**About this task:** Your task is to restate the data word for word.

**Stored data:**

....

-- ==== Sys2Proof/Machine/SliceDec.lean ====
section
/-! DEFINITION. Dexsia slice data (04 R126 to R139): entropy decoding, the coding and transform trees, prediction, the inverse transform and
reconstruction of one slice. Positions are in the key view's luma grid; planes hold the slice's rectangle, a sample not yet reconstructed as
−1. Component numbers: 0 Y, 1 Cb, 2 Cr, 3 A, 4 D. -/
namespace Sys2Proof.Machine

/-- What a slice is decoded with. -/
structure SliceEnv where
  /-- Key view size. -/
  w : Nat
  h : Nat
  lay : LayerHdr
  hdr : SliceHdr
  qp : Nat
  dqp : Nat
  /-- Initial VALUE of the 86 contexts. -/
  init : List Nat

/-- The prediction data of a coding block (R131, R132). -/
structure CbInfo where
  inter : Bool
  ref : Nat
  mvx : Int
  mvy : Int
  mode : Nat
  dmode : Nat

/-- The decoder's state within one slice. -/
structure DecSt where
  data : Array Byte
  /-- Bits before the stop bit. -/
  stop : Nat
  pos : Nat := 0
  range : Nat := 510
  value : Nat := 0
  p0 : Array Nat
  p1 : Array Nat
  planes : Array (Array Int)
  info : Array (Option CbInfo)
  bins : Nat := 0
  err : Bool := false
  /-- A reference lay outside the window; a reference read was poisoned (05 R155, R164). -/
  clamp : Bool := false
  ecc : List Nat := []
  /-- Bursts that reference reads took. -/
  reads : List Nat := []

/-- The slice decoder: a state that a step reads and changes. -/
abbrev Dec := StateM DecSt

/-- A sample of an entry of the active reference list, by component and position in its grid: value, taken at the window's edge, and twice the
burst that it was read from, with 1 added when that is poisoned. -/
abbrev RefFn := Nat → Nat → Int → Int → Nat × Bool × List Nat

/-! ### Entropy decoding (R138) -/

/-- One bit of the slice data; 0 past the stop bit (assumption log 53). -/
def DecSt.bitAt (s : DecSt) (i : Nat) : Nat := if i ≤ s.stop then b2n ((s.data.getD (i / 8) 0).toNat.testBit (7 - i % 8)) else 0

/-- Renormalisation: at most nine doublings bring the range to 256. -/
def renorm : Nat → DecSt → DecSt
  | 0, s => s
  | n + 1, s => if s.range < 256 then renorm n { s with range := 2 * s.range, value := 2 * s.value + s.bitAt s.pos, pos := s.pos + 1 } else s

/-- decode(p). Data that ends before the bin is a SYNTAX error (R111; assumption log 53). -/
def decodeBin (p : Nat) : Dec Nat := fun s =>
  let rOne := clampN 1 (s.range - 1) ((s.range * (p / 64)) / 512)
  let rZero := s.range - rOne
  let s := { s with bins := s.bins + 1, err := s.err || decide (s.pos > s.stop + 16) }
  if s.value < rZero * 128 then (0, renorm 9 { s with range := rZero })
  else (1, renorm 9 { s with value := s.value - rZero * 128, range := rOne })

/-- A bin with an adaptive context. -/
def ctxBin (i : Nat) : Dec Nat := do
  let s ← get
  let a := s.p0.getD i 0
  let b := s.p1.getD i 0
  let bin ← decodeBin ((a + b) / 2)
  let up := fun (p k : Nat) => ((p : Int) + ((bin * 32768 : Nat) - (p : Int)) / (2 ^ k : Nat)).toNat
  modify (fun s => { s with p0 := s.p0.setIfInBounds i (up a 4), p1 := s.p1.setIfInBounds i (up b 7) })
  pure bin

/-- A bypass bin. -/
def bypass : Dec Nat := decodeBin 16384

/-- `n` bypass bins, most significant first. -/
def bypassBits : Nat → Nat → Dec Nat
  | 0, v => pure v
  | n + 1, v => do
    let b ← bypass
    bypassBits n (2 * v + b)

/-- A run of ones up to a zero; the bin `i` of it is read by `rd i`. A run of `fuel` ones is a SYNTAX error (assumption log 54). -/
def onesRun (rd : Nat → Dec Nat) : Nat → Nat → Dec Nat
  | 0, n => do
    modify (fun s => { s with err := true })
    pure n
  | fuel + 1, n => do
    let b ← rd n
    if b = 0 then pure n else onesRun rd fuel (n + 1)

/-- Exp-Golomb of order `k`: a run of ones below `limit`, then as many bits and `k` more (assumption log 54; assumption log 119). -/
def expGolomb (rd : Nat → Dec Nat) (limit k : Nat) : Dec Nat := do
  let n ← onesRun rd limit 0
  let low ← bypassBits (n + k) 0
  pure ((2 ^ n - 1) * 2 ^ k + low)

/-- The terminate bin. -/
def terminateBin : Dec Nat := decodeBin 64

/-! ### Residual coding (R137) -/

/-- The positions of an `m` × `m` square by ascending x + y, and within one by ascending x. -/
def diagScan (m : Nat) : List (Nat × Nat) :=
  (List.range (2 * m - 1)).flatMap (fun d => (List.range m).filterMap (fun x => if x ≤ d ∧ d - x < m then some (x, d - x) else none))

/-- Class of a component for the contexts (R139). -/
def clsOf (c : Nat) : Nat := if c = 4 then 2 else if c = 1 ∨ c = 2 then 1 else 0

/-- The remainder of a level with Rice parameter `k` (assumption log 54). -/
def riceRem (k : Nat) : Dec Nat := do
  let n ← onesRun4 4 0
  if n < 4 then
    let low ← bypassBits k 0
    pure (n * 2 ^ k + low)
  else
    let v ← expGolomb (fun _ => bypass) 32 (k + 1)
    pure (4 * 2 ^ k + v)
where
  /-- At most four ones; a zero ends them. -/
  onesRun4 : Nat → Nat → Dec Nat
    | 0, n => pure n
    | fuel + 1, n => do
      let b ← bypass
      if b = 0 then pure n else onesRun4 fuel (n + 1)

/-- One level of a transform unit: its magnitude and sign, and the next Rice parameter (sign: assumption log 119). -/
def levelBins (cls g k : Nat) : Dec (Int × Nat) := do
  let gt1 ← ctxBin (74 + 2 * cls + b2n (decide (g ≠ 0)))
  let mag ← if gt1 = 0 then pure 1 else do
    let gt2 ← ctxBin (80 + 2 * cls + b2n (decide (g ≠ 0)))
    if gt2 = 0 then pure 2 else do
      let r ← riceRem k
      pure (3 + r)
  let sg ← bypass
  pure (if sg = 1 then -(mag : Int) else (mag : Int), if mag > 3 * 2 ^ k then min (k + 1) 4 else k)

....

**Output below:**
-- ==== Sys2Proof/Machine/SliceDec.lean ====
section
/-! DEFINITION. Dexsia slice data (04 R126 to R139): entropy decoding, the coding and transform trees, prediction, the inverse transform and
reconstruction of one slice. Positions are in the key view's luma grid; planes hold the slice's rectangle, a sample not yet reconstructed as
−1. Component numbers: 0 Y, 1 Cb, 2 Cr, 3 A, 4 D. -/
namespace Sys2Proof.Machine

/-- What a slice is decoded with. -/
structure SliceEnv where
  /-- Key view size. -/
  w : Nat
  h : Nat
  lay : LayerHdr
  hdr : SliceHdr
  qp : Nat
  dqp : Nat
  /-- Initial VALUE of the 86 contexts. -/
  init : List Nat

/-- The prediction data of a coding block (R131, R132). -/
structure CbInfo where
  inter : Bool
  ref : Nat
  mvx : Int
  mvy : Int
  mode : Nat
  dmode : Nat

/-- The decoder's state within one slice. -/
structure DecSt where
  data : Array Byte
  /-- Bits before the stop bit. -/
  stop : Nat
  pos : Nat := 0
  range : Nat := 510
  value : Nat := 0
  p0 : Array Nat
  p1 : Array Nat
  planes : Array (Array Int)
  info : Array (Option CbInfo)
  bins : Nat := 0
  err : Bool := false
  /-- A reference lay outside the window; a reference read was poisoned (05 R155, R164). -/
  clamp : Bool := false
  ecc : List Nat := []
  /-- Bursts that reference reads took. -/
  reads : List Nat := []

/-- The slice decoder: a state that a step reads and changes. -/
abbrev Dec := StateM DecSt

/-- A sample of an entry of the active reference list, by component and position in its grid: value, taken at the window's edge, and twice the
burst that it was read from, with 1 added when that is poisoned. -/
abbrev RefFn := Nat → Nat → Int → Int → Nat × Bool × List Nat

/-! ### Entropy decoding (R138) -/

/-- One bit of the slice data; 0 past the stop bit (assumption log 53). -/
def DecSt.bitAt (s : DecSt) (i : Nat) : Nat := if i ≤ s.stop then b2n ((s.data.getD (i / 8) 0).toNat.testBit (7 - i % 8)) else 0

/-- Renormalisation: at most nine doublings bring the range to 256. -/
def renorm : Nat → DecSt → DecSt
  | 0, s => s
  | n + 1, s => if s.range < 256 then renorm n { s with range := 2 * s.range, value := 2 * s.value + s.bitAt s.pos, pos := s.pos + 1 } else s

/-- decode(p). Data that ends before the bin is a SYNTAX error (R111; assumption log 53). -/
def decodeBin (p : Nat) : Dec Nat := fun s =>
  let rOne := clampN 1 (s.range - 1) ((s.range * (p / 64)) / 512)
  let rZero := s.range - rOne
  let s := { s with bins := s.bins + 1, err := s.err || decide (s.pos > s.stop + 16) }
  if s.value < rZero * 128 then (0, renorm 9 { s with range := rZero })
  else (1, renorm 9 { s with value := s.value - rZero * 128, range := rOne })

/-- A bin with an adaptive context. -/
def ctxBin (i : Nat) : Dec Nat := do
  let s ← get
  let a := s.p0.getD i 0
  let b := s.p1.getD i 0
  let bin ← decodeBin ((a + b) / 2)
  let up := fun (p k : Nat) => ((p : Int) + ((bin * 32768 : Nat) - (p : Int)) / (2 ^ k : Nat)).toNat
  modify (fun s => { s with p0 := s.p0.setIfInBounds i (up a 4), p1 := s.p1.setIfInBounds i (up b 7) })
  pure bin

/-- A bypass bin. -/
def bypass : Dec Nat := decodeBin 16384

/-- `n` bypass bins, most significant first. -/
def bypassBits : Nat → Nat → Dec Nat
  | 0, v => pure v
  | n + 1, v => do
    let b ← bypass
    bypassBits n (2 * v + b)

/-- A run of ones up to a zero; the bin `i` of it is read by `rd i`. A run of `fuel` ones is a SYNTAX error (assumption log 54). -/
def onesRun (rd : Nat → Dec Nat) : Nat → Nat → Dec Nat
  | 0, n => do
    modify (fun s => { s with err := true })
    pure n
  | fuel + 1, n => do
    let b ← rd n
    if b = 0 then pure n else onesRun rd fuel (n + 1)

/-- Exp-Golomb of order `k`: a run of ones below `limit`, then as many bits and `k` more (assumption log 54; assumption log 119). -/
def expGolomb (rd : Nat → Dec Nat) (limit k : Nat) : Dec Nat := do
  let n ← onesRun rd limit 0
  let low ← bypassBits (n + k) 0
  pure ((2 ^ n - 1) * 2 ^ k + low)

/-- The terminate bin. -/
def terminateBin : Dec Nat := decodeBin 64

/-! ### Residual coding (R137) -/

/-- The positions of an `m` × `m` square by ascending x + y, and within one by ascending x. -/
def diagScan (m : Nat) : List (Nat × Nat) :=
  (List.range (2 * m - 1)).flatMap (fun d => (List.range m).filterMap (fun x => if x ≤ d ∧ d - x < m then some (x, d - x) else none))

/-- Class of a component for the contexts (R139). -/
def clsOf (c : Nat) : Nat := if c = 4 then 2 else if c = 1 ∨ c = 2 then 1 else 0

/-- The remainder of a level with Rice parameter `k` (assumption log 54). -/
def riceRem (k : Nat) : Dec Nat := do
  let n ← onesRun4 4 0
  if n < 4 then
    let low ← bypassBits k 0
    pure (n * 2 ^ k + low)
  else
    let v ← expGolomb (fun _ => bypass) 32 (k + 1)
    pure (4 * 2 ^ k + v)
where
  /-- At most four ones; a zero ends them. -/
  onesRun4 : Nat → Nat → Dec Nat
    | 0, n => pure n
    | fuel + 1, n => do
      let b ← bypass
      if b = 0 then pure n else onesRun4 fuel (n + 1)

/-- One level of a transform unit: its magnitude and sign, and the next Rice parameter (sign: assumption log 119). -/
def levelBins (cls g k : Nat) : Dec (Int × Nat) := do
  let gt1 ← ctxBin (74 + 2 * cls + b2n (decide (g ≠ 0)))
  let mag ← if gt1 = 0 then pure 1 else do
    let gt2 ← ctxBin (80 + 2 * cls + b2n (decide (g ≠ 0)))
    if gt2 = 0 then pure 2 else do
      let r ← riceRem k
      pure (3 + r)
  let sg ← bypass
  pure (if sg = 1 then -(mag : Int) else (mag : Int), if mag > 3 * 2 ^ k then min (k + 1) 4 else k)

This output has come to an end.